No, you ain't. Look.

Why didn't you
say something?

Ooh!
Hey, weasel brain,

change jobs
with this buttonhead.

Go on.

[BONES CRACK]
Oh!

Well, goodbye, Miss--

[GROANS]

Boy, glue those
boards together.

What do you know?
I've been promoted.

Yes, sir.
Take over.

I want that board
smooth enough to dance on.

Right.

Oh! Oh! Oh! Oh! Oh!

[GROANING]

When I want a haircut,
I'll go to a barbershop.

Ah!

[GASPS]

How do you like that?
I drew a blank.

[BOTH LAUGH]

Ah!

That's no blank.

Here, go stuff
a mattress.

I don't want no more trouble
with you. Go ahead.

Camel's-hair brush? Hm.

Must be the hump.

Glue.

And you did it.

Now you get it open.
I can't.

Okay. Hold this.

Ooh!

Okay, open your eye.

I still can't open it.
Do something about it.

Hey, this is
pretty serious.

Hey, Larry,
bring the chisel.

The what?

The chisel.
What do you want with it?

Go on, drop it.
Get some proper tools here.

All right...
Get this eye open

or I'll annihilate you.

Hey, take it easy. Now, we know
what we're doing.

Oh! Oh! Oh!

Don't make any noise.
You make me nervous.

I'll make you nervous.

Come on, get this eye open
before I murder you.

There's a way,
there's a way.
Steady.

Oh!

How was that?

Pretty good. Why--

Get that brush off.

Oh, yeah, yeah. Steady.

Steady, now.
Just take it easy.

Put your hand up.
It's stuck.

Hold your hand up there.
Let me get it.

[GRUNTING]

Oh! Oh!

Are you all right,
Moe?

No. He's stuck again.

Yeah, with you guys.

Ooh!
Oh!

Get this thing off
or I'll murder you.

All right, all right.

Don't get excited.
Get a hammer.

What are you guys
gonna do?

We'll get it off.
There's only one way.
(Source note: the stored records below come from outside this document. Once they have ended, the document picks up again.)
-- ==== Sys2Proof/Tests/Slice0.lean ====
section
/-! SUPPORT. Tests of one decoding or one step each, with values from spec/95_test_vectors.md (the row or example is in the
name or the comment) or by hand from the rules; and the witnesses of the statements' hypotheses. -/

namespace Sys2Proof.Tests

open Sys2Proof Sys2Proof.Machine

/-! ### Helpers -/

/-- The start state of spec/95_test_vectors.md. -/
def startState : State :=
  { State.reset with
    seg := { es := 0x3000, cs := 0x1000, ss := 0x4000, ds := 0x2000 }
    ip := 0x0100, gpr := { Gpr.reset with sp := 0x0100 } }

/-- With answers for the environment to give. -/
def answering : State := startState.setEnv { Env.reset with answers := [0x5A5A, 0x5A5A] }

def nextOf : Host.Outcome State Fault Refusal → Option State
  | .next t => some t
  | .fault _ => none
  | .refused _ => none

/-- One step with the given bytes at CS:IP. -/
def after (s : State) (code : List Byte) : Option State := nextOf (step (s.withFetchBytes code))

/-! ### Well-formedness: an ill-formed term for each check -/

theorem test_wf_base_bp : (Instr.lea .ax (.base .bp)).wellFormed = false := by decide

theorem test_wf_alu :
    ([.ebGb (.mem (.base .bp)) .al, .evGv (.mem (.base .bp)) .ax, .gbEb .al (.mem (.base .bp)),
      .gvEv .ax (.mem (.base .bp)), .ebIb false (.mem (.base .bp)) 0, .evIw (.mem (.base .bp)) 0,
      .evIs (.mem (.base .bp)) 0] : List AluForm).all (fun f => !(Instr.add f).wellFormed) = true := by decide

theorem test_wf_test :
    ([.ebGb (.mem (.base .bp)) .al, .evGv (.mem (.base .bp)) .ax, .ebIb (.mem (.base .bp)) 0,
      .evIw (.mem (.base .bp)) 0] : List TestForm).all (fun f => !(Instr.test f).wellFormed) = true := by decide

theorem test_wf_mov :
    ([.ebGb (.mem (.base .bp)) .al, .evGv (.mem (.base .bp)) .ax, .gbEb .al (.mem (.base .bp)),
      .gvEv .ax (.mem (.base .bp)), .ebIb (.mem (.base .bp)) 0, .evIw (.mem (.base .bp)) 0] : List MovForm).all
      (fun f => !(Instr.mov f).wellFormed) = true := by decide

theorem test_wf_unary :
    (Instr.neg (.eb (.mem (.base .bp)))).wellFormed = false ∧ (Instr.not (.ev (.mem (.base .bp)))).wellFormed = false
      ∧ (Instr.inc (.eb (.mem (.base .bp)))).wellFormed = false
      ∧ (Instr.dec (.ev (.mem (.base .bp)))).wellFormed = false
      ∧ (Instr.shl (.ev (.mem (.base .bp))) .cl).wellFormed = false := by decide

theorem test_wf_xchg_ax : (Instr.xchg (.axReg .ax)).wellFormed = false
    ∧ (Instr.xchg (.evGv (.mem (.base .bp)) .ax)).wellFormed = false := by decide

theorem test_wf_unused_opcode : (Instr.unused (.opcode 0x90)).wellFormed = false := by decide

/-- A used member of each group that 30_encoding.md R124 names is no unused encoding. -/
theorem test_wf_unused_group :
    [(0xC0#8, 0xC0#8), (0xF6, 0xC0), (0xFE, 0xC8), (0xFF, 0xF0), (0xFF, 0x18), (0x8F, 0xC0), (0x8C, 0xD8), (0x8E,
      0xD8),
      (0x8D, 0x00), (0x62, 0xBF)].all (fun p => !(Instr.unused (.group p.1 p.2)).wellFormed) = true := by decide

/-! ### Decoding: words written out from 30_encoding.md and the `Encoding` lines of the instructions' rules -/

/-- The bytes are exactly one item, this one. -/
def readsAs (bs : List Byte) (i : Instr) : Bool :=
  match decodeItem bs with
  | .ok (j, rest) => decide (j = i) && rest.isEmpty
  | .error _ => false

theorem test_decode_transfer1 :
    [([0x88, 0xC3], Instr.mov (.ebGb (.reg .bl) .al)), ([0x89, 0x47, 0x02], .mov (.evGv (.mem (.disp8 .bx 0x02)) .ax)),
     ([0x8A, 0x26, 0x00, 0x02], .mov (.gbEb .ah (.mem (.direct 0x0200)))), ([0x8B, 0x12], .mov (.gvEv .dx (.mem (.base
       .bpSi)))),
     ([0xA0, 0x34, 0x12], .mov (.alOb 0x1234)), ([0xA1, 0x34, 0x12], .mov (.axOv 0x1234)),
     ([0xA2, 0x34, 0x12], .mov (.obAl 0x1234)), ([0xA3, 0x34, 0x12], .mov (.ovAx 0x1234)),
     ([0xB4, 0x12], .mov (.gbIb .ah 0x12)), ([0xBE, 0x00, 0x80], .mov (.gvIw .si 0x8000)),
     ([0xC6, 0x07, 0x7F], .mov (.ebIb (.mem (.base .bx)) 0x7F)),
     ([0xC7, 0x44, 0x02, 0x34, 0x12], .mov (.evIw (.mem (.disp8 .si 0x02)) 0x1234))].all
      (fun p => readsAs p.1 p.2) = true := by decide

theorem test_decode_transfer2 :
    [([0x8C, 0xC8], Instr.movFromSeg (.reg .ax) .cs), ([0x8E, 0xD0], .movToSeg .ss (.reg .ax)), ([0x57], .pushReg .di),
     ([0xFF, 0x76, 0x02], .pushRm (.mem (.disp8 .bp 0x02))), ([0x0E], .pushSeg .cs), ([0x68, 0x34, 0x12], .pushImm
       (.iw 0x1234)),
     ([0x6A, 0x80], .pushImm (.is 0x80)), ([0x5C], .popReg .sp), ([0x8F, 0x06, 0x00, 0x02], .popRm (.mem (.direct
       0x0200))),
     ([0x17], .popSeg .ss), ([0x60], .pusha), ([0x61], .popa), ([0x9C], .pushf), ([0x9D], .popf)].all
      (fun p => readsAs p.1 p.2) = true := by decide

theorem test_decode_transfer3 :
    [([0x86, 0xE0], Instr.xchg (.ebGb (.reg .al) .ah)), ([0x87, 0xD9], .xchg (.evGv (.reg .cx) .bx)), ([0x97], .xchg
      (.axReg .di)),
     ([0xD7], .xlat), ([0xE4, 0x42], .inAcc (.byteImm 0x42)), ([0xE5, 0x42], .inAcc (.wordImm 0x42)), ([0xEC], .inAcc
       .byteDx),
     ([0xED], .inAcc .wordDx), ([0xE6, 0x42], .outAcc (.byteImm 0x42)), ([0xE7, 0x42], .outAcc (.wordImm 0x42)),
     ([0xEE], .outAcc .byteDx), ([0xEF], .outAcc .wordDx), ([0x8D, 0x41, 0xFF], .lea .ax (.disp8 .bxDi 0xFF)),
     ([0xC5, 0x36, 0x00, 0x02], .lds .si (.direct 0x0200)), ([0xC4, 0x3F], .les .di (.base .bx)), ([0x9F], .lahf),
     ([0x9E], .sahf)].all (fun p => readsAs p.1 p.2) = true := by decide

theorem test_decode_arithmetic1 :
    [([0x00, 0xD8], Instr.add (.ebGb (.reg .al) .bl)), ([0x11, 0x1C], .adc (.evGv (.mem (.base .si)) .bx)),
     ([0x2A, 0x01], .sub (.gbEb .al (.mem (.base .bxDi)))), ([0x1B, 0x43, 0x80], .sbb (.gvEv .ax (.mem (.disp8 .bpDi
       0x80)))),
     ([0x3C, 0x7F], .cmp (.alIb 0x7F)), ([0x05, 0xFF, 0x7F], .add (.axIw 0x7FFF)), ([0x80, 0xD0, 0x01], .adc (.ebIb
       false (.reg .al) 0x01)),
     ([0x82, 0xE8, 0x05], .sub (.ebIb true (.reg .al) 0x05)), ([0x81, 0x1D, 0x34, 0x12], .sbb (.evIw (.mem (.base
       .di)) 0x1234)),
     ([0x83, 0xF8, 0xFF], .cmp (.evIs (.reg .ax) 0xFF)), ([0x47], .inc (.reg .di)), ([0xFE, 0xC4], .inc (.eb (.reg
       .ah))),
     ([0xFF, 0x0F], .dec (.ev (.mem (.base .bx)))), ([0x48], .dec (.reg .ax))].all (fun p => readsAs p.1 p.2) = true
       := by decide

theorem test_decode_arithmetic2 :
    [([0xF6, 0xDB], Instr.neg (.eb (.reg .bl))), ([0xF7, 0xE1], .mul (.ev (.reg .cx))), ([0xF6, 0xEB], .imul (.eb
      (.reg .bl))),
     ([0x69, 0xC3, 0xE8, 0x03], .imulImm .ax (.reg .bx) (.iw 0x03E8)), ([0x6B, 0xC3, 0xFE], .imulImm .ax (.reg .bx)
       (.is 0xFE)),
     ([0xF7, 0xF3], .div (.ev (.reg .bx))), ([0xF6, 0xFB], .idiv (.eb (.reg .bl))), ([0x37], .aaa), ([0x3F], .aas),
     ([0xD4, 0x0A], .aam), ([0xD5, 0x0A], .aad), ([0x27], .daa), ([0x2F], .das), ([0x98], .cbw), ([0x99], .cwd)].all
      (fun p => readsAs p.1 p.2) = true := by decide

theorem test_decode_logic :
    [([0xF7, 0xD1], Instr.not (.ev (.reg .cx))), ([0x22, 0xC3], .and (.gbEb .al (.reg .bl))), ([0x0D, 0x01, 0x80], .or
      (.axIw 0x8001)),
     ([0x83, 0xF0, 0x80], .xor (.evIs (.reg .ax) 0x80)), ([0x84, 0xD8], .test (.ebGb (.reg .al) .bl)),
     ([0x85, 0xD9], .test (.evGv (.reg .cx) .bx)), ([0xA8, 0x01], .test (.alIb 0x01)), ([0xA9, 0x01, 0x02], .test
       (.axIw 0x0201)),
     ([0xF6, 0xC3, 0x01], .test (.ebIb (.reg .bl) 0x01)), ([0xF7, 0xC3, 0x01, 0x02], .test (.evIw (.reg .bx)
       0x0201))].all
      (fun p => readsAs p.1 p.2) = true := by decide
We know.

All right, now,
come on, get back here.

Give me a hand.
Okay, there.

What are you gonna do?

Oh! Oh! Oh!

That won't do it.
That won't do it.

I'll get something else.
Go ahead.

Attaboy, there it is.
Oh! Oh! Oh! Oh!

What, is it dull?
I'll murder you.

All right.

Here, this might do it.

[CREAKING]
Oh!

We did it.
Oh, that's it.

What do you know?

[ALL LAUGH]

Oh! Oh! Oh!
[GRUNTING]

Well,
the furniture's beautiful,

but I-- I wanted it
stained dark walnut.

Oh, don't give that
a thought.

We'll do the job
right here.

Hey, bean brain,
open up that walnut stain.

Well, I hope you do
a good job.

We sure will.
You won't recognize the stuff.

Oh, Miss Scudder,
I'm sure glad

about you getting
them boarders.

Oh, I can use that money,
all right,

with my tax bill
coming due.

I almost had to sell
the family heirlooms.

Oh, Mr. Pent!
Pipe down.

What's going on in there?

It's just the men
with the furniture.

They won't disturb you.

They'd better not.

Me and my friends
like complete quiet,

and we don't
like strangers.

[PHONE RINGS]

That's for me.
I'm expecting a call.

Hello? Yeah, speaking.

Beat it.

Okay, Steve,
what's the dope?

The jewelry store deal
went off okay, Jerry.

Boy, you should have seen
that old guy shake

with the gat in his ribs.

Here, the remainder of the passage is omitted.